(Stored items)
◆ ◆ ◆ ◆

/-- The Cut Executor (R95) with its seek point (R141); the position is the setpoint output. -/
structure Executor where
  task : Task
  position : Point
  cursor : Nat
  progress : Nat
  front : Option PathPoint
  rd : Nat
  stuck : Nat
  move : Option Move
  seek : Option PathPoint
  deriving DecidableEq, Repr

/-- Requests a Threader holds (R119). -/
inductive WireRequest where
  | off | thread | cut
  deriving DecidableEq, Repr

/-- Threader phases (R119). -/
inductive Phase where
  | idle | cutTip | annealWait | anneal | jetClaim | feed | tension | done
  deriving DecidableEq, Repr

/-- Threading modes (R121). -/
inductive Mode where
  | hole | slot
  deriving DecidableEq, Repr

/-- Wire states (R119). -/
inductive Wire where
  | unthreaded | threaded
  deriving DecidableEq, Repr

/-- Threader Control (R119) and its five output lines (R120). -/
structure Threader where
  request : WireRequest
  phase : Phase
  mode : Option Mode
  attempts : Nat
  limit : Option Nat
  held : Bool
  tensionCheck : Bool
  timer : Option Nat
  sagBlank : Option Nat
  wire : Wire
  cutter : Bool
  anneal : Bool
  valve : Bool
  feed : Bool
  tension : Bool
  deriving DecidableEq, Repr

/-- One input filter (R134, R135). -/
structure Filter where
  level : Level
  last : Option Level
  expected : Level
  deriving DecidableEq, Repr

/-- The filtered inputs (section 7.9). -/
inductive Input where
  | contact | tensionOk | cutterDone | supplySag | drop | wireLow | limit
  deriving DecidableEq, Repr

/-- The seven filters (R134). -/
structure Filters where
  contact : Filter
  tensionOk : Filter
  cutterDone : Filter
  supplySag : Filter
  drop : Filter
  wireLow : Filter
  limit : Filter
  deriving DecidableEq, Repr

/-- Announced phases (R42, section 11.6). -/
inductive Announced where
  | listen | idle | moving | threading | cutting | separating | recovering | held | halted
  deriving DecidableEq, Repr

/-- Jet states a notice carries (R155). -/
inductive JetNotice where
  | off | claim | hold
  deriving DecidableEq, Repr

/-- Own jet states (R162). -/
inductive Jet where
  | off | pending | waiting | holding
  deriving DecidableEq, Repr

/-- A present entry of the peer table (R158). -/
structure Peer where
  age : Nat
  phase : Announced
  draw : Nat
  flush : Nat
  heavy : Bool
  jet : JetNotice
  stamp : Nat
  deriving DecidableEq, Repr

/-- Line modes (R154). -/
inductive LineMode where
  | normal | degraded
  deriving DecidableEq, Repr

/-- The Coordination Unit (R157, R158, R161, R162). -/
structure Coordination where
  peers : Vector (Option Peer) 8
  drawn : Nat
  refresh : Option Nat
  mode : LineMode
  jet : Jet
  stamp : Nat
  settle : Option Nat
  completed : Bool
  cmax : Nat
  cmaxSeen : Bool
  ap : Nat
  af : Nat
  deriving DecidableEq, Repr

/-- The fields of a notice (R155, R182). -/
structure Notice where
  station : Nat
  phase : Announced
  draw : Nat
  flush : Nat
  heavy : Bool
  jet : JetNotice
  stamp : Nat
  deriving DecidableEq, Repr

/-- Transmit states (R150). -/
inductive Transmit where
  | quiet | ready | sending | backoff | silent
  deriving DecidableEq, Repr

/-- The Cell Line Port (R150). -/
structure CellPort where
  tx : Transmit
  due : Bool
  frame : Option Notice
  idle : Nat
  spacing : Option Nat
  line : Option Nat
  collisions : Nat
  deriving DecidableEq, Repr

/-- A request of the buffer as it arrived: code and payload (R169). -/
structure Request where
  code : Byte
  payload : List Byte
  deriving DecidableEq, Repr

/-- Status codes (R171, R183). -/
inductive Status where
  | ok | refusedState | refusedLocked | refusedRange | invalid | halted | unknown
  deriving DecidableEq, Repr

/-- The response in transmission (R171). -/
structure Response where
  code : Byte
  status : Status
  payload : List Byte
  deriving DecidableEq, Repr

/-- The Job Link Port (R169, R170). -/
structure JobLink where
  hunting : Bool
  buffer : List Request
  overflow : Bool
  response : Option Response
  deriving DecidableEq, Repr

/-- Report kinds (R175). -/
inductive ReportKind where
  | part | halt | jobEnd | threadFail | break_ | jetConflict | lineFault | lineRestored
  | peerLost | peerFound | dropUnattributed | powerDown
  deriving DecidableEq, Repr

/-- One report (R175). -/
structure Report where
  kind : ReportKind
  part : Option PartNo
  cause : Option Cause
  detail : Nat
  time : Nat
  deriving DecidableEq, Repr

/-- The Report Queue (R175). -/
structure ReportQueue where
  items : List Report
  lost : Nat
  deriving DecidableEq, Repr

/-- The state of the part and its queue of waiting commands. -/
structure State where
  straps : Straps
  store : List Host.Cell
  conds : Vector Condition 16
  nest : Vector PartRecord 32
  setup : Setup
  locks : List Nat
  walking : Bool
  seq : Sequencer
  fetch : Fetcher
  queue : List Entry
  history : List Entry
  gap : GapMonitor
  gen : Generator
  exe : Executor
  thr : Threader
  filters : Filters
  coord : Coordination
  port : CellPort
  link : JobLink
  reports : ReportQueue
  now : Nat
  raised : List (Input × Level)
  pending : List Instr
  deriving DecidableEq, Repr

/-- Why a command stops the model. -/
inductive Fault where
  /-- Raised by EMISSION alone: the Path Fetcher's reading came back to a place it had already been in
  the same emission, so it reads for ever and places no entry (R67 states no end; log 17). Safe. -/
  | emissionNeverEnds
  deriving DecidableEq, Repr

/-- Why a command has no meaning in the model. -/
inductive Refusal where
  /-- Raised by an arm of `exec` that has no meaning yet. Safe. -/
  | notModelled (mnemonic : String)
  deriving DecidableEq, Repr

/-- A part record as CLEAR STORE rewrites it (R21), and as a part never written holds it (log 2). -/
def PartRecord.cleared : PartRecord where
  enabled := false
  origin := ⟨0, 0⟩
  startHole := ⟨0, 0⟩
  passCount := 1
  contour := ⟨some 0, none, none⟩
  initial := ⟨some 0, none, none⟩
  retain := false
  slotAllowed := false
  threadLimit := 1
  breakLimit := 1
  state := .uncut
  cause := none
  stage := .off
  pass := none
  progress := none
  tab := none
  breakPoint := none
  breakCount := 0
  erosion := 0

/-- A condition entry with its fields at the lowest value of each range and not loaded (R21). -/
def Condition.cleared : Condition :=
  { loaded := false, vref := 20, fmax := 1, lreq := 1, freq := 1, rstep := 1, lr := 1, offBase := 2 }

/-- A part that has never taken a SETUP: the present flag is clear (R172). -/
def Setup.blank : Setup :=
  { present := false, xLow := 0, xHigh := 0, yLow := 0, yHigh := 0, rapid := 0, dry := 0, dropTime := 0 }

/-- The Sequencer after power-on (R40, R41, R137), less the power-down mark, which is retained. -/
def Sequencer.poweredOn : Sequencer where
  station := .listen
  activity := none
  current := none
  halt := none
  skipOwed := false
  owed := none
  skipCount := 0
  dropCount := 0
  mark := none
  listen := some Config.listenTime
  window := none
  route := .off
  step := none
  rethread := none
  passStart := none

/-- The Fetcher after power-on, RESET STATION and every flush (R63). -/
def Fetcher.flushed : Fetcher where
  state := .idle
  part := none
  pass := none
  position := none
  stack := []
  offset := ⟨0, 0⟩
  endPoint := none
  cond := none
  target := none
  ordinal := 0

/-- The last capture after power-on (R80). -/
def Capture.blank : Capture :=
  { normal := 0, arc := 0, short := 0, satNormal := false, satArc := false, satShort := false,
    mean := 0, openReading := 0, mark := false }

/-- The Gap Monitor after power-on (R80). -/
def GapMonitor.poweredOn : GapMonitor where
  normal := 0
  arc := 0
  short := 0
  satNormal := false
  satArc := false
  satShort := false
  burnSum := 0
  burnTally := 0
  openSum := 0
  openTally := 0
  mark := false
  last := Capture.blank

/-- Generator Control after power-on (R85). -/
def Generator.poweredOn : Generator where
  level := 0
  target := 0
  cond := none
  dry := none
  stretch := 0
  arcFree := 0
  on := false
  draw := 0
  flush := 0
  offTime := 200
  total := 0

/-- The Executor after power-on (R95), at the retained position. -/
def Executor.poweredOn (position : Point) : Executor where
  task := .off
  position := position
  cursor := 0
  progress := 0
  front := none
  rd := 0
  stuck := 0
  move := none
  seek := none

/-- Threader Control after power-on and RESET STATION (R119, R120). -/
def Threader.poweredOn : Threader where
  request := .off
  phase := .idle
  mode := none
  attempts := 0
  limit := none
  held := false
  tensionCheck := false
  timer := none
  sagBlank := none
  wire := .unthreaded
  cutter := false
  anneal := false
  valve := false
  feed := false
  tension := false

/-- A filter after power-on (R134); a followed input expects its filtered level (R135), and DROP expects
clear (R31). -/
def Filter.poweredOn : Filter := { level := .clear, last := none, expected := .clear }

/-- The seven filters after power-on. -/
def Filters.poweredOn : Filters where
  contact := Filter.poweredOn
  tensionOk := Filter.poweredOn
  cutterDone := Filter.poweredOn
  supplySag := Filter.poweredOn
  drop := Filter.poweredOn
  wireLow := Filter.poweredOn
  limit := Filter.poweredOn

/-- The Coordination Unit after power-on (R157, R158, R161, R162); every budget is 8 or more and every
strap code's allowance at an empty table is min(15, B), filled in by POWER_ON (here: B = 128). -/
def Coordination.poweredOn : Coordination where
  peers := Vector.replicate 8 none
  drawn := 0
  refresh := none
  mode := .normal
  jet := .off
  stamp := 0
  settle := none
  completed := false
  cmax := 0
  cmaxSeen := false
  ap := 15
  af := 15

/-- The Cell Line Port after power-on (R150). -/
def CellPort.poweredOn : CellPort where
  tx := .ready
  due := true
  frame := none
  idle := 0
  spacing := none
  line := some Config.lineTime
  collisions := 0

/-- The Job Link Port after power-on (R169). -/
def JobLink.poweredOn : JobLink :=
  { hunting := true, buffer := [], overflow := false, response := none }

/-- The part after power-on with the straps given and retained memory that was never written. -/
def State.poweredOn (straps : Straps) : State where
  straps := straps
  store := []
  conds := Vector.replicate 16 Condition.cleared
  nest := Vector.replicate 32 PartRecord.cleared
  setup := Setup.blank
  locks := []
  walking := false
  seq := Sequencer.poweredOn
  fetch := Fetcher.flushed
  queue := []
  history := []
  gap := GapMonitor.poweredOn
  gen := Generator.poweredOn
  exe := Executor.poweredOn ⟨0, 0⟩
  thr := Threader.poweredOn
  filters := Filters.poweredOn
  coord := Coordination.poweredOn
  port := CellPort.poweredOn
  link := JobLink.poweredOn
  reports := { items := [], lost := 0 }
  now := 0
  raised := []
  pending := []

/-- The part right after reset: POWER_ON of a part never written, straps all 0 (log 1, 2). -/
def State.reset : State := State.poweredOn ⟨0, 0, 0⟩

/-- The record of a part. -/
def State.part (s : State) (p : PartNo) : PartRecord := s.nest[p]

/-- The entry of a condition. -/
def State.condition (s : State) (c : CondNo) : Condition := s.conds[c]

/-- The entry of a station in the peer table. -/
def State.peer (s : State) (n : StationNo) : Option Peer := s.coord.peers[n]

/-! ### One update per block -/

def State.modNest (f : Vector PartRecord 32 → Vector PartRecord 32) (s : State) : State := { s with nest := f s.nest }
def State.modSeq (f : Sequencer → Sequencer) (s : State) : State := { s with seq := f s.seq }
def State.modFetch (f : Fetcher → Fetcher) (s : State) : State := { s with fetch := f s.fetch }
def State.modGap (f : GapMonitor → GapMonitor) (s : State) : State := { s with gap := f s.gap }
def State.modGen (f : Generator → Generator) (s : State) : State := { s with gen := f s.gen }
def State.modExe (f : Executor → Executor) (s : State) : State := { s with exe := f s.exe }
def State.modThr (f : Threader → Threader) (s : State) : State := { s with thr := f s.thr }
def State.modFilters (f : Filters → Filters) (s : State) : State := { s with filters := f s.filters }
def State.modCoord (f : Coordination → Coordination) (s : State) : State := { s with coord := f s.coord }
def State.modPort (f : CellPort → CellPort) (s : State) : State := { s with port := f s.port }
def State.modLink (f : JobLink → JobLink) (s : State) : State := { s with link := f s.link }
def State.modReports (f : ReportQueue → ReportQueue) (s : State) : State := { s with reports := f s.reports }
def State.setQueue (q : List Entry) (s : State) : State := { s with queue := q }
def State.setHistory (h : List Entry) (s : State) : State := { s with history := h }
def State.setStore (m : List Host.Cell) (s : State) : State := { s with store := m }
def State.setConds (c : Vector Condition 16) (s : State) : State := { s with conds := c }
def State.setSetup (c : Setup) (s : State) : State := { s with setup := c }
def State.setLocks (l : List Nat) (s : State) : State := { s with locks := l }
def State.setWalking (b : Bool) (s : State) : State := { s with walking := b }
def State.setRaised (l : List (Input × Level)) (s : State) : State := { s with raised := l }
def State.setNow (n : Nat) (s : State) : State := { s with now := n }
def State.setPending (l : List Instr) (s : State) : State := { s with pending := l }

end Sys2Proof.Machine
end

◆ ◆ ◆ ◆

▸ REQUIRED ACTION: Exactly as written, please transcribe the lines from the start of the records above to the line that holds "hole | slot", both ends included.

▸ THE COMPLETED TASK:
/-- The Cut Executor (R95) with its seek point (R141); the position is the setpoint output. -/
structure Executor where
  task : Task
  position : Point
  cursor : Nat
  progress : Nat
  front : Option PathPoint
  rd : Nat
  stuck : Nat
  move : Option Move
  seek : Option PathPoint
  deriving DecidableEq, Repr

/-- Requests a Threader holds (R119). -/
inductive WireRequest where
  | off | thread | cut
  deriving DecidableEq, Repr

/-- Threader phases (R119). -/
inductive Phase where
  | idle | cutTip | annealWait | anneal | jetClaim | feed | tension | done
  deriving DecidableEq, Repr

/-- Threading modes (R121). -/
inductive Mode where
  | hole | slot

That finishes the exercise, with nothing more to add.